With the global incidence of overweight and obesity projected to increase and challenges in implementing successful weight loss strategies, a greater understanding of the molecular mechanisms by which obesity increases risk of disease, including endometrial cancer, is vital [122,123,124,125,126]. Type 2 diabetes and obesity are highly comorbid, with 75% of adults in the UK who have received a diabetes diagnosis being prescribed some form of anti-diabetic medication [127]. Our findings suggest that use of such medications may confer a favourable secondary effect of reducing endometrial cancer risk among these high-risk groups. Among various approved anti-diabetic medications, metformin in particular could plausibly offer the most pronounced endometrial cancer risk-reducing effect as it has been shown to not only increase insulin sensitivity, thus reversing insulin resistance and lowering fasting insulin levels, but also inhibit endometrial proliferation [9, 128]. In addition, unlike some other oral hypoglycaemic medications, metformin users show a tendency toward sustained weight loss [129]. Bioavailable testosterone and SHBG also present potential pharmacological targets, though the multifaceted function of these hormones means that targeting these traits may result in adverse effects [130,131,132,133,134,135]. Phase II clinical trials examining the efficacy of a combination of contraceptive intrauterine devices, metformin and weight loss interventions as a non-invasive treatment option for individuals with obesity with early-stage endometrial cancer have had encouraging results [136]. Additionally, weight loss has been shown to improve oncological outcomes in women with endometrial cancer undergoing progestin treatment [137].
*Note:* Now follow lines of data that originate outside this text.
-- ==== Sys2Proof/Tests/Slice0.lean ====
section
/-! SUPPORT. Small tests and witnesses. Expected values are the spec's own (95_test_vectors.md, and the worked examples of
30_encoding.md, 40_datapath.md and 41_engine.md), at NMAX = 8 where a vector needs one. -/

namespace Sys2Proof.Tests

open Sys2Proof Sys2Proof.Machine

/-! ## Helpers -/

/-- The next state, if there is one. -/
def nextOf : Host.Outcome State Fault Refusal → Option State
  | .next s => some s
  | .fault _ => none
  | .refused _ => none

/-- The registers a vector gives: A, Q, q1, count. -/
def regsOf (o : Host.Outcome State Fault Refusal) : Option (Nat × Nat × Bool × Nat) :=
  (nextOf o).map (fun s => (s.A, s.Q, s.q1, s.count))

/-- The status code a command ended with. -/
def statusOf (o : Host.Outcome State Fault Refusal) : Option StatusCode := (nextOf o).map (·.rsp_status)

/-- The value a port read gives. -/
def valueOf (o : Host.Outcome Nat Fault Refusal) : Option Nat :=
  match o with
  | .next v => some v
  | .fault _ => none
  | .refused _ => none

/-- After `RESET x=3 y=-4 bits=4` (95_test_vectors.md 2.8 row 1, W6). -/
def fresh : State := { State.resetFor 8 with cfg_valid := true, n := 4, src_x := 0x03, src_y := 0xFC, M := 0b0011, Q := 0b1100 }

/-- The log of P1 (95_test_vectors.md). -/
def logP1 : Memory :=
  [(0, ⟨1, .none, 0b0000, 0b0110, false, 0b0011⟩), (1, ⟨2, .none, 0b0000, 0b0011, false, 0b0011⟩),
   (2, ⟨3, .subtract, 0b1110, 0b1001, true, 0b0011⟩), (3, ⟨4, .none, 0b1111, 0b0100, true, 0b0011⟩)]

/-- W6 after two steps. -/
def mid : State := { fresh with A := 0b0000, Q := 0b0011, count := 2, log_len := 2, Log := logP1.take 2 }

/-- W6 after two steps, in the middle of a RUN. -/
def busy : State := { mid with phase := .RUN_LOOP }

/-- W6 after four steps. -/
def finished : State := { fresh with A := 0b1111, Q := 0b0100, q1 := true, count := 4, log_len := 4, Log := logP1 }

/-- A command on the port. -/
def cmd (w : CmdWord) (x y : Nat) (bits : BitsBus) : Command := ⟨w, x, y, bits⟩

/-! ## WellFormed: an ill-formed term for each check -/

theorem test_wellFormed_refuses_wide_multiplicand : (Instr.reset (some 256) none none).wellFormed 8 = false := by decide
theorem test_wellFormed_refuses_wide_multiplier : (Instr.reset none (some 256) none).wellFormed 8 = false := by decide
theorem test_wellFormed_accepts_widest : (Instr.reset (some 255) (some 255) (some 65535#16)).wellFormed 8 = true := by decide
theorem test_command_wellFormed_refuses_wide_bus : (cmd 0x71#8 256 0 4#16).wellFormed 8 = false := by decide

/-! ## Decoding: words written out from 30_encoding.md R68, R80 -/

theorem test_decode_create : decodeCommand 8 (cmd 0b01110001#8 0x03 0xFC 4#16) = .ok (.reset (some 0x03) (some 0xFC) (some 4#16)) := by decide
theorem test_decode_restart : decodeCommand 8 (cmd 0b00000001#8 1 2 3#16) = .ok (.reset none none none) := by decide
theorem test_decode_step : decodeCommand 8 (cmd 0b00000010#8 1 2 3#16) = .ok .step := by decide
theorem test_decode_run : decodeCommand 8 (cmd 0b00000011#8 1 2 3#16) = .ok .run := by decide
theorem test_decode_act_none : decode 8 (.action 0b00#2) = .ok .actNone := by decide
theorem test_decode_act_add : decode 8 (.action 0b01#2) = .ok .actAdd := by decide
theorem test_decode_act_subtract : decode 8 (.action 0b10#2) = .ok .actSubtract := by decide
/-- 95_test_vectors.md 2.11. -/
theorem test_decode_illegal : ([0x00#8, 0x04#8, 0x0F#8, 0x12#8, 0x82#8, 0x81#8, 0xFF#8].map (fun w => legalWord w)).all (· == false) = true := by
  decide
/-- 30_encoding.md R76, R77: of the 256 words exactly the ten listed are legal. -/
theorem test_decode_legal_words : ∀ w : CmdWord, legalWord w =
    [0x01#8, 0x11#8, 0x21#8, 0x31#8, 0x41#8, 0x51#8, 0x61#8, 0x71#8, 0x02#8, 0x03#8].contains w := by decide

/-- The table's numbering: a command row has 8 bits; an action row has its own 2 bits. -/
theorem test_table_command_words : [0x01, 0x02, 0x03, 0x00].map (decodeTableWord 8) =
    [some (.reset none none none), some .step, some .run, none] := by decide
theorem test_table_action_words : [0, 1, 2].map (decodeTableWord 2) = [some .actNone, some .actAdd, some .actSubtract] := by decide

/-! ## The datapath: 95_test_vectors.md 2.1 to 2.7 -/

theorem test_toTwosComplement : [(-4, 4), (-1, 4), (8, 4), (16, 4), (-9, 4), (5, 4), (300, 8), (-128, 8)].map
    (fun p : Int × Nat => toTwosComplement p.1 p.2) = [12, 15, 8, 0, 7, 5, 44, 128] := by decide
theorem test_fromTwosComplement : [(12, 4), (8, 4), (7, 4), (0, 4), (15, 4), (0x80, 8), (0x7F, 8)].map
    (fun p : Nat × Nat => fromTwosComplement p.1 p.2) = [-4, -8, 7, 0, -1, -128, 127] := by decide
theorem test_maskedAdd : (maskedAdd 0b0111 0b0001 4, maskedAdd 0b1111 0b0001 4, maskedAdd 0b11111001 0b00000111 8, maskedAdd 0b1000 0b1000 4) =
    (0b1000, 0b0000, 0b00000000, 0b0000) := by decide
theorem test_maskedSub : (maskedSub 0b0000 0b0011 4, maskedSub 0b0000 0b1000 4, maskedSub 0b0011 0b0000 4, maskedSub 0b1000 0b0001 4,
    maskedSub 0b0100 0b1000 4) = (0b1101, 0b1000, 0b0011, 0b0111, 0b1100) := by decide
theorem test_shift : [(0b1101, 0b0011, false), (0b1000, 0b0000, false), (0b1111, 0b1111, true), (0b0001, 0b0000, true), (0b0111, 0b0001, false)].map
    (fun p : Nat × Nat × Bool => shiftRightArithmeticAQ ⟨p.1, p.2.1, p.2.2⟩ 4) =
    [⟨0b1110, 0b1001, true⟩, ⟨0b1100, 0b0000, false⟩, ⟨0b1111, 0b1111, true⟩, ⟨0b0000, 0b1000, false⟩, ⟨0b0011, 0b1000, true⟩] := by decide
theorem test_products : [(0b1111, 0b0100), (0b0000, 0b1111), (0b1000, 0b0000), (0b0111, 0b1111), (0b1111, 0b1111)].map
    (fun p : Nat × Nat => (ProductU p.1 p.2 4, ProductS p.1 p.2 4)) = [(244, -12), (15, 15), (128, -128), (127, 127), (255, -1)] := by decide
theorem test_signed_views : (sext 4 16 0b1111, sext 4 16 0b0111, sext 4 16 0b1000) = (0xFFFF, 0x0007, 0xFFF8) := by decide

/-! ## Commands: 95_test_vectors.md 2.8 to 2.10 -/

theorem test_reset_create : (nextOf (exec (.reset (some 0x03) (some 0xFC) (some 4#16)) State.reset)).map
    (fun s => (s.M, s.Q, s.A, s.q1, s.count, s.n)) = some (0b0011, 0b1100, 0, false, 0, 4) := by decide
/-- P5: narrowing keeps the low bits of the stored source. -/
theorem test_reset_narrow : (nextOf (exec (.reset none none (some 4#16)) { fresh with n := 8, src_x := 0x64, src_y := 0xFD })).map
    (fun s => (s.M, s.Q, s.src_x)) = some (0b0100, 0b1101, 0x64) := by decide
theorem test_step_subtract : regsOf (exec .step mid) = some (0b1110, 0b1001, true, 3) := by decide
theorem test_step_add : regsOf (exec .step { mid with A := 0b1100, Q := 0b0000, q1 := true, M := 0b1000, count := 1 }) =
    some (0b0010, 0b0000, false, 2) := by decide
theorem test_run_w6 : regsOf (exec .run fresh) = some (0b1111, 0b0100, true, 4) := by decide
theorem test_run_w6_log : (nextOf (exec .run fresh)).map (·.Log) = some logP1 := by decide
/-- P4: the most negative multiplicand gives +8, not -8. -/
theorem test_run_c1 : (nextOf (exec .run { fresh with M := 0b1000, Q := 0b0001, src_x := 0xF8, src_y := 1 })).map
    (fun s => (s.A, s.Q, s.q1, ProductS s.A s.Q s.n)) = some (0b0000, 0b1000, false, 8) := by decide
theorem test_act_none : regsOf (exec .actNone mid) = some (0b0000, 0b0011, false, 2) := by decide
theorem test_act_add : regsOf (exec .actAdd { mid with A := 0b1111, M := 0b0001 }) = some (0b0000, 0b0011, false, 2) := by decide
theorem test_act_subtract : regsOf (exec .actSubtract mid) = some (0b1101, 0b0011, false, 2) := by decide

/-- 95_test_vectors.md 2.11: statuses by word, in the state the row names. -/
theorem test_statuses : (statusOf (acceptCommand (cmd 0x00#8 0 0 0#16) fresh), statusOf (acceptCommand (cmd 0x12#8 0 0 0#16) State.reset),
    statusOf (acceptCommand (cmd 0x02#8 0 0 0#16) finished), statusOf (acceptCommand (cmd 0x03#8 0 0 0#16) finished),
    statusOf (acceptCommand (cmd 0x41#8 0 0 3#16) State.reset), statusOf (acceptCommand (cmd 0x71#8 0 0 3#16) State.reset)) =
    (some 4#3, some 4#3, some 1#3, some 0#3, some 3#3, some 2#3) := by decide

/-! ## Ports and probes -/

/-- P1: what the ports show at the end, and entry 4 is not valid. -/
theorem test_ports_p1 : (valueOf (readObs .obs_status finished), valueOf (readObs .obs_prod_u finished), valueOf (readObs .obs_prod_s finished),
    logRvalid 3 finished, logRvalid 4 finished) = (some 0x03, some 0x00F4, some 0xFFF4, true, false) := by decide
theorem test_sizes : (dw 8, cw 8, bw) = (16, 4, 16) := by decide
/-- The probe: from reset, the very next step takes the word (RESET with no operand is NOT_CONFIGURED; 0x00 is illegal). -/
theorem test_probe_from_reset : (statusOf (step (State.reset.withFetchWord 8 0x01)), statusOf (step (State.reset.withFetchWord 8 0x00))) =
    (some 3#3, some 4#3) := by decide
/-- The probe of an action code: the very next step runs with that action. -/
theorem test_probe_actions : [0, 1, 2].map (fun w => (nextOf (step (State.reset.withFetchWord 2 w))).map (fun s => (Memory.read s.Log 0).map (·.act))) =
    [some (some .none), some (some .add), some (some .subtract)] := by decide
theorem test_queue_is_taken_in_order : (nextOf (step { fresh with host := [.command (cmd 0x02#8 0 0 0#16), .idle] })).map
    (fun s => (s.count, s.host)) = some (1, [.idle]) := by decide

/-! ## Witnesses: states that meet the hypotheses of the statements -/

theorem witness_StateInv_fresh : StateInv fresh :=
  ⟨by decide, by decide, by decide, by decide, by decide, by decide, by decide, by decide, by decide, by decide⟩
theorem witness_StateInv_mid : StateInv mid :=
  ⟨by decide, by decide, by decide, by decide, by decide, by decide, by decide, by decide, by decide, by decide⟩
theorem witness_StateInv_busy : StateInv busy :=
  ⟨by decide, by decide, by decide, by decide, by decide, by decide, by decide, by decide, by decide, by decide⟩
theorem witness_StateInv_finished : StateInv finished :=
  ⟨by decide, by decide, by decide, by decide, by decide, by decide, by decide, by decide, by decide, by decide⟩
theorem witness_Traced_busy : Traced busy := ⟨by decide, by decide, by decide⟩
theorem witness_Traced_finished : Traced finished := ⟨by decide, by decide, by decide⟩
Future studies should aim to “triangulate” these findings using alternate epidemiological study designs with orthogonal (i.e. non-overlapping) sources of bias, for instance using directly measured insulin, SHBG and bioavailable testosterone in a large-scale cohort study, such as UK Biobank [138]. Another possible future direction for this work is to explore the effects of excess adiposity at different life stages, for instance, comparing pre- and post-menopausal BMI, in order to evaluate any potentially independent effects of excess adiposity on endometrial cancer risk across the life-course.

Our systematic evaluation of 14 previously reported candidate mediators of the effect of BMI on endometrial cancer risk identifies fasting insulin, bioavailable testosterone and SHBG as plausible mediators of this relationship. While we were unable to entirely disentangle the independent effects of these three traits, identification of a potential mediating role of these traits (and, in particular, fasting insulin) in endometrial carcinogenesis is nonetheless informative for the development of pharmacological interventions targeting these traits for cancer prevention. In this respect, future assessment of the effect of drugs which target molecular mediators identified in this analysis using a “drug-target Mendelian randomization” approach could inform on the potential efficacy of the repurposing of medications for endometrial cancer prevention.